К тому же она очень многим обязана тетушке и кузине, особенно после постыдного отъезда с бала мисс Твининг. Увидев ее залитое слезами лицо, они были невероятно предупредительны. В карете по дороге домой хлопотали над ней, с пониманием относясь к ее мнимой головной боли. В действительности Генриетта ни разу в жизни не страдала от этого. Она никогда не солгала бы им, зная наперед, с какой серьезностью будут восприняты ее слова. Она-то думала, что тетушка и кузина погладят ее по руке и отошлют прилечь, как обычно поступали братья и отец.
Вместо этого тетушка Ледбеттер и Милдред отправились в комнату вместе с ней, принялись растирать ей виски лавандовой водой, напоили успокаивающим отваром из трав и долго рассказывали смешные истории о том, как сами страдали от периодических женских болей.

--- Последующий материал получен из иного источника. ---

-- ==== Sys2Proof/Decode.lean ====
section
/-! DEFINITION. Decoding of a command word, total on every 32-bit word (spec/30_encoding.md rule R75), the
encoder written from the format of R70, and the table of R72. -/

namespace Sys2Proof

/-- Why a word is illegal (R77). Every reason is reported by the one error ILLEGAL_CMD (R201). -/
inductive DecodeError where
  /-- RSV = `w[31:8]` is not 0. -/
  | reservedBits
  /-- OP is 0x0 or one of 0x7 to 0xE. -/
  | illegalOp
  /-- CTX is not 0 with OP 0x5, 0x6 or 0xF. -/
  | ctxNotZero
deriving DecidableEq, Repr

/-- The field OP, bits 3:0 (R70). -/
def opField (w : Word) : BitVec 4 := w.extractLsb' 0 4

/-- The field CTX, bits 7:4 (R70). -/
def ctxField (w : Word) : BitVec 4 := w.extractLsb' 4 4

/-- The field RSV, bits 31:8 (R70). -/
def rsvField (w : Word) : BitVec 24 := w.extractLsb' 8 24

/-- A command that has no slot: its field CTX must be 0 (R75). -/
def withoutSlot (c : Nat) (i : Instr) : Except DecodeError Instr :=
  if c = 0 then .ok i else .error .ctxNotZero

/-- The command of a word whose reserved bits are 0, from OP and the slot number (R75). -/
def decodeOp (op c : Nat) : Except DecodeError Instr :=
  match op with
  | 0x1 => .ok (.md5Init c)
  | 0x2 => .ok (.md5Update c)
  | 0x3 => .ok (.md5Final c)
  | 0x4 => .ok (.md5Digest c)
  | 0x5 => withoutSlot c .to64
  | 0x6 => withoutSlot c .apr1Encode
  | 0xF => withoutSlot c .sreset
  | _   => .error .illegalOp

/-- `decode` of R75. -/
def decode (w : Word) : Except DecodeError Instr :=
  if rsvField w = 0 then decodeOp (opField w).toNat (ctxField w).toNat
  else .error .reservedBits

/-- The one command format C: RSV, CTX and OP, bit 31 on the left (R70). -/
def formatC (c : Nat) (op : BitVec 4) : Word := (0#24 ++ BitVec.ofNat 4 c) ++ op

/-- The word of a command (R70, R72). -/
def encode : Instr → Word
  | .md5Init c   => formatC c 0x1#4
  | .md5Update c => formatC c 0x2#4
  | .md5Final c  => formatC c 0x3#4
  | .md5Digest c => formatC c 0x4#4
  | .to64        => formatC 0 0x5#4
  | .apr1Encode  => formatC 0 0x6#4
  | .sreset      => formatC 0 0xF#4

/-- One row of the table of R72: `(w & mask) = pattern` selects `command`, given the slot number. -/
structure OpcodeRow where
  pattern : Word
  mask    : Word
  command : Nat → Instr

/-- A word selects a row (R72). -/
def OpcodeRow.selects (r : OpcodeRow) (w : Word) : Bool := w &&& r.mask == r.pattern

/-- The table of R72 (spec/opcode_table.json). -/
def opcodeTable : List OpcodeRow :=
  [ ⟨0x00000001, 0xFFFFFF0F, .md5Init⟩,
    ⟨0x00000002, 0xFFFFFF0F, .md5Update⟩,
    ⟨0x00000003, 0xFFFFFF0F, .md5Final⟩,
    ⟨0x00000004, 0xFFFFFF0F, .md5Digest⟩,
    ⟨0x00000005, 0xFFFFFFFF, fun _ => .to64⟩,
    ⟨0x00000006, 0xFFFFFFFF, fun _ => .apr1Encode⟩,
    ⟨0x0000000F, 0xFFFFFFFF, fun _ => .sreset⟩ ]

/-- The word an opcode-table word of `nbits` bits stands for: the bits above `nbits` are 0. A command has one
length, 32 bits (R70), and is written to CMD as a whole word, so it has no byte order (R55). -/
def tableWord (nbits w : Nat) : Word := BitVec.ofNat 32 (w % 2 ^ nbits)

/-- The command the decoder reads from a word numbered as spec/opcode_table.json numbers it. -/
def decodeTableWord (nbits w : Nat) : Option Instr :=
  if nbits ≤ 32 then (decode (tableWord nbits w)).toOption else none

end Sys2Proof
end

Генриетта испытывала всепоглощающее чувство вины, особенно потому, что обе ее родственницы с большим восторгом восприняли приглашение на бал в дом настоящего баронета. Тетушка намеревалась до мельчайших подробностей изучить обстановку особняка, чтобы потом посплетничать об этом со своими подругами, а Милдред надеялась заинтересовать собой сына какого-нибудь мелкого аристократа, которых так много в списке гостей. Генриетта своим поступком похитила и у тетушки, и у кузины по крайней мере половину радости, не в состоянии справиться с собой после того, как эта коварная мисс Уэверли вознамерилась поймать в свои силки еще одного ничего не подозревающего джентльмена.
Она принялась извиняться перед тетушкой и Милдред, а их ответы лишь подлили масла в огонь.
– Да мы и часа не провели бы в этой напыщенной компании, не будь мисс Твининг твоей подругой, – сказала тетушка Ледбеттер. – Я считаю, с ее стороны очень мило пригласить и нас вместе с тобой.
– Да, – вяло отозвалась Генриетта, – мисс Твининг очень милая девушка.
Джулия Твининг ей в самом деле нравилась. Эта девушка не смотрела свысока на лондонских родственников Генриетты и не отпускала унизительных замечаний относительно ее происхождения.
В отличие от некоторых других людей.
«Мне остается только гадать, где твоему отцу удалось отыскать таких родственничков? – искоса поглядывая на тетю Генриетты, заметил Ричард во время своего визита в дом Ледбеттеров. Он тогда сидел в гостиной, где все они находились сейчас. – Никогда не слышал о них до того момента, как тебе взбрело в голову заявиться в Лондон. Теперь же, познакомившись с ними, я ничуть не удивлен. Не то чтобы с ними что-то не так, в своем роде они вполне нормальные люди. Таких обывателей зачастую даже уважают, но я, приезжая в столицу, не стал бы общаться с подобными людьми. Если бы твой отец хоть ненадолго оторвал свой нос от книги, он бы тут же сообразил, что не стоит отправлять дочь к людям, которые не в состоянии представить ее никому значительному или отвести в такое место, где ее точно заметят».